Posts Tagged ‘motorola’

“MotoROI” —So what’s it mean?

January 17th, 2010

Motorola just announced another new device, the MotoROI.

We’ve had the MotoRAZR, MotoROKR, MotoRIZR…but, MotoROI? what the fuck does that even mean?

I laughed when I first saw it because we commonly encounter ROI in venture capitalist blogs and such as “return on investment,” which would be kind of hilarious in Motorola’s case…it’s effectively investing everything in the Android platform, and this is what we get. Is that really what they’re going for here?

If his device ran Android 1.6, it would have been perfectly named MoTOROID!

*waiting for laughter*

…this might help…

http://en.wikipedia.org/wiki/Toroid_(geometry)

see?

Toroid=Donut!

RDRR!!

Seriously though, I’m looking for what they’re going for in Korean. There’s a popular Korean site called “Roiworld” which has fashion games for little girls and shit. I’m having trouble because 저는 한국말 잘못 해요 and pretty much the only things I know in Korean end in a “da” or a “yo.”

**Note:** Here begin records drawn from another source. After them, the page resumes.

/-! ## Rules over all instructions -/

/-- R27: the table of `pc` after each instruction; the execution cycle itself adds nothing. That CALL reads its
register after the decrement (CALL R7, a derived passage of R181) and that an untaken JEQ or JNE does not check its
operand is decision D7, the model's choice (log entry 6). -/
def Obligations.ProgramCounterFollowsTheTable : Prop :=
  (∀ (i : Instr) (s t : State), exec i s = .next t → pcTable i s t = some t.pc) ∧
  (∀ (opc : Assignment) (s t : State), stepWith opc s = .next t →
    ∃ m, lookupOpcode opc (s.mem.read s.pc) = some m ∧
      pcTable (assemble m (s.mem.read (s.pc + 1)) (s.mem.read (s.pc + 2))) s t = some t.pc)

/-- R31: `E` is written by CMP and by nothing else, CMP always writes it, and nothing but JEQ and JNE reads it. -/
def Obligations.EqualIsWrittenOnlyByCmpReadOnlyByJeqJne : Prop :=
  (∀ (a b : Byte) (s t : State), exec (.cmp a b) s = .next t →
    (t.e = true ↔ s.x[a.toNat]? = s.x[b.toNat]?)) ∧
  (∀ (i : Instr) (s t : State), (∀ a b, i ≠ .cmp a b) → exec i s = .next t → t.e = s.e) ∧
  (∀ (i : Instr) (s : State) (v : Bool), (∀ a, i ≠ .jeq a) → (∀ a, i ≠ .jne a) →
    (∀ t, exec i s = .next t → ∃ t', exec i { s with e := v } = .next t' ∧ t'.x = t.x ∧ t'.pc = t.pc ∧
      t'.run = t.run ∧ t'.mem = t.mem ∧ t'.out = t.out ∧ ((∃ a b, i = .cmp a b) → t'.e = t.e)) ∧
    (∀ f, exec i s = .fault f → exec i { s with e := v } = .fault f))

/-- R36: only PRN appends to the output, exactly one byte; nothing inside the machine reads it, so neither a next
state nor a fault depends on it; a fault leaves what was delivered (R211, log entry 4). That it is empty after reset
is what R241 calls the spec's own choice (log entry 2). -/
def Obligations.OutputIsAppendedOnlyByPrn : Prop :=
  (∀ (a : Byte) (s t : State), exec (.prn a) s = .next t → ∃ v, s.x[a.toNat]? = some v ∧ t.out = s.out ++ [v]) ∧
  (∀ (i : Instr) (s t : State), (∀ a, i ≠ .prn a) → exec i s = .next t → t.out = s.out) ∧
  (∀ (i : Instr) (s t : State) (o : List Byte), exec i s = .next t →
    ∃ d, t.out = s.out ++ d ∧ exec i { s with out := o } = .next { t with out := o ++ d }) ∧
  (∀ (i : Instr) (s : State) (c : FaultCause) (n : Nat) (o o' : List Byte), exec i s = .fault (.raised c n o) →
    o = s.out ∧ exec i { s with out := o' } = .fault (.raised c n o')) ∧
  State.reset.out = []

/-- R21: no register outside the table's column "writes" changes, and the outcome does not depend on a register
outside the column "reads". CALL and PUSH read register A after the decrement, so register 7 is in both; this order
and the unread register of an untaken JEQ or JNE are decision D7 (log entry 6). Register 7 as an ordinary register is
decision D18 (log entry 9). -/
def Obligations.RegistersAreReadAndWrittenAsTabled : Prop :=
  (∀ (i : Instr) (s t : State), exec i s = .next t →
    ∀ r, ∀ h : r < 8, r ∉ registersWritten i → t.x[r] = s.x[r]) ∧
  (∀ (i : Instr) (s : State) (r : Nat) (h : r < 8) (v : Byte), r ∉ registersRead i s →
    (∀ t, exec i s = .next t → ∃ t', exec i { s with x := s.x.set r v } = .next t' ∧
      (∀ q, ∀ hq : q < 8, q ≠ r → t'.x[q] = t.x[q]) ∧
      t'.x[r] = (if r ∈ registersWritten i then t.x[r] else v) ∧
      t'.pc = t.pc ∧ t'.e = t.e ∧ t'.run = t.run ∧ t'.mem = t.mem ∧ t'.out = t.out) ∧
    (∀ f, exec i s = .fault f → exec i { s with x := s.x.set r v } = .fault f))

/-- R34: a step is taken only when Running and leads to Running or, exactly when HLT executes, to Halted; a fault
leads to Faulted with its cause and info (read from the outcome, log entry 4); Halted and Faulted take no step (the
answer `noStep`, log entry 5); reset gives Running. -/
def Obligations.RunStateTransitions : Prop :=
  (∀ (opc : Assignment) (s t : State), stepWith opc s = .next t →
    s.run = .running ∧ (t.run = .running ∨ t.run = .halted) ∧
    (t.run = .halted ↔ lookupOpcode opc (s.mem.read s.pc) = some .hlt)) ∧
  (∀ (opc : Assignment) (s : State) (c : FaultCause) (n : Nat) (o : List Byte),
    stepWith opc s = .fault (.raised c n o) →
      s.run = .running ∧ runAfter (stepWith opc s) = some (.faulted c n)) ∧
  (∀ (opc : Assignment) (s : State), s.run ≠ .running →
    stepWith opc s = .fault (.noStep s.run) ∧ runAfter (stepWith opc s) = some s.run) ∧
  (∀ (image : List Byte) (t : State), bootImage image = .ok t → t.run = .running)

/-- Every instruction whose register operands name registers 0..7 completes, from every state; and an instruction
faults only on a register operand of 8 or more (R23, 90_conflicts C9; log entry 19). -/
def Obligations.WellFormedInstructionsComplete : Prop :=
  ∀ (i : Instr) (s : State),
    (WellFormed i → ∃ t, exec i s = .next t) ∧
    (∀ f, exec i s = .fault f → ∃ r ∈ i.registerOperands, 8 ≤ r.toNat ∧ f = .raised .outOfBounds r.toNat s.out)

/-! ## The execution cycle -/

/-- R111: when the three bytes at `pc` decode to an instruction, a step is that instruction's handler, with
nothing before or after it; a step of the machine is one under the default assignment (log entry 1). -/
def Obligations.StepRunsTheDecodedInstruction : Prop :=
  (∀ (opc : Assignment) (s : State) (i : Instr), s.run = .running → s.pc ≤ 253 →
    decodeFetched opc (s.mem.read s.pc) (s.mem.read (s.pc + 1)) (s.mem.read (s.pc + 2)) = .ok i →
    stepWith opc s = exec i s) ∧
  ∀ s : State, step s = stepWith defaultOpc s

/-- R113, a derived rule: a step that starts at 254, 255 or 256 faults with OutOfBounds(256), whatever the bytes
there are, HLT and RET and unknown opcodes included. The range of `pc` is decision D3 (log entry 3). -/
def Obligations.FetchFaultsAtTheTopOfMemory : Prop :=
  ∀ (opc : Assignment) (s : State), s.run = .running → 254 ≤ s.pc → s.pc ≤ 256 →
    stepWith opc s = .fault (.raised .outOfBounds 256 s.out)

/-- R91: exactly 243 byte values are unknown opcodes, and executing one raises UnknownOpcode(ir), which ends the
run with a non-zero exit status. -/
def Obligations.UnknownOpcodesAreFatal : Prop :=
  ∀ opc : Assignment, Admissible opc →
    ((List.range 256).filter (fun n => lookupOpcode opc (BitVec.ofNat 8 n) = none)).length = 243 ∧
    ∀ s : State, s.run = .running → s.pc ≤ 253 → (∀ m, s.mem.read s.pc ≠ opc m) →
      stepWith opc s = .fault (.raised .unknownOpcode (s.mem.read s.pc).toNat s.out) ∧
      ∃ n, (runAfter (stepWith opc s)).bind exitStatus = some n ∧ n ≠ 0

/-- R204: the complete table of what can raise what. A running machine's step faults exactly as the table says,
and otherwise answers a next state. The model's choices in it: the unchecked operand of an untaken JEQ or JNE is
decision D7 (log entry 6), the order of the faults (R116, R208) decision D9 (log entry 10), the row of `pc` 254 and
above R113's derivation with decision D3 (log entry 3), and the output as all that remains R211 (log entry 4). -/
def Obligations.StepFaultsExactlyAsTabled : Prop :=
  ∀ (opc : Assignment) (s : State), s.run = .running → s.pc ≤ 256 →
    (∀ f, stepWith opc s = .fault f ↔ faultTable opc s = some f) ∧
    (faultTable opc s = none → ∃ t, stepWith opc s = .next t)

/-- R203 and R211: no step, from any state, raises UnsupportedOperation (decision D17, log entry 16), and every
fault carries exactly the output delivered so far (decision D8, log entry 4). -/
def Obligations.FaultsCarryTheOutputAndNeverUnsupported : Prop :=
  ∀ (opc : Assignment) (s : State) (c : FaultCause) (n : Nat) (o : List Byte),
    stepWith opc s = .fault (.raised c n o) → o = s.out ∧ (c = .outOfBounds ∨ c = .unknownOpcode)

Watch, it’s probably something stupid like KRAZR.

Keeping up with the Androids

January 15th, 2010

Since I’ve now handled almost all of the following devices, I decided to re-do my “140 characters” list and just do a simple rundown of every Android phone with pictures. We’re going to see a lot more at Mobile World Congress. I really want to go, but it’s a little expensive, and I’ve got about 5 trips coming up that are going to be expensive. I also really really really want a Sony Vaio X Signature Series (VPCX115KX/S)…but that’s $1,589.99. money.

RELEASED/CONFIRMED:

G1
G1 (HTC Dream) This is the phone that started it all one year ago: Keyboard, Chin, Trackball, Slider, and Android 1.0

MyTouch3G
Mytouch3G (HTC Magic) , (Dopod) It’s still got the chin, but no keyboard. Shellable, skinnable, endorsed by Whoopi.

HTC Hero
HTC Hero (World) Slim and sexy, this is the first ‘droid with a custom UI #HTCSense The CDMA version is Sprint’s first Android device.

HTC Tattoo
HTC Tattoo yet another all-touch device with HTC Sense bound for Europe. Mysteriously ditched the “chin” but went with custom shells.

HTC Droid Eris
HTC Droid Eris (HTC Desire) Launch partner of Verizon Droid, standard 528MHz CPU, very similar to the Hero.


HTC Nexus One  Sold directly through Google, all-touch, 1GHz Snapdragon, cross-carrier, world phone. Very controversial and reputed to have some problems, but otherwise a totally compelling device.


Motorola Cliq/Dext the first Android phone from Moto, which unveiled MotoBLUR, the second big UI premiered for Android. Thanks to the timing of the big data loss of 2009, this became a replacement for many Sidekicks.

Motorola Droid
Motorola Droid aka “Sholes,” “Tao,” and “Touchstone.” QWERTY slider as thin as an iPhone. VZW’s first Android and first Android 2.0 (eclair) device. A killer.

Motorola Backflip
Motorola Backflip, aka “Enzo,” a weird form factor with keyboard on back of chassis and trackpad behind the screen, also rocks the MotoBLUR interface.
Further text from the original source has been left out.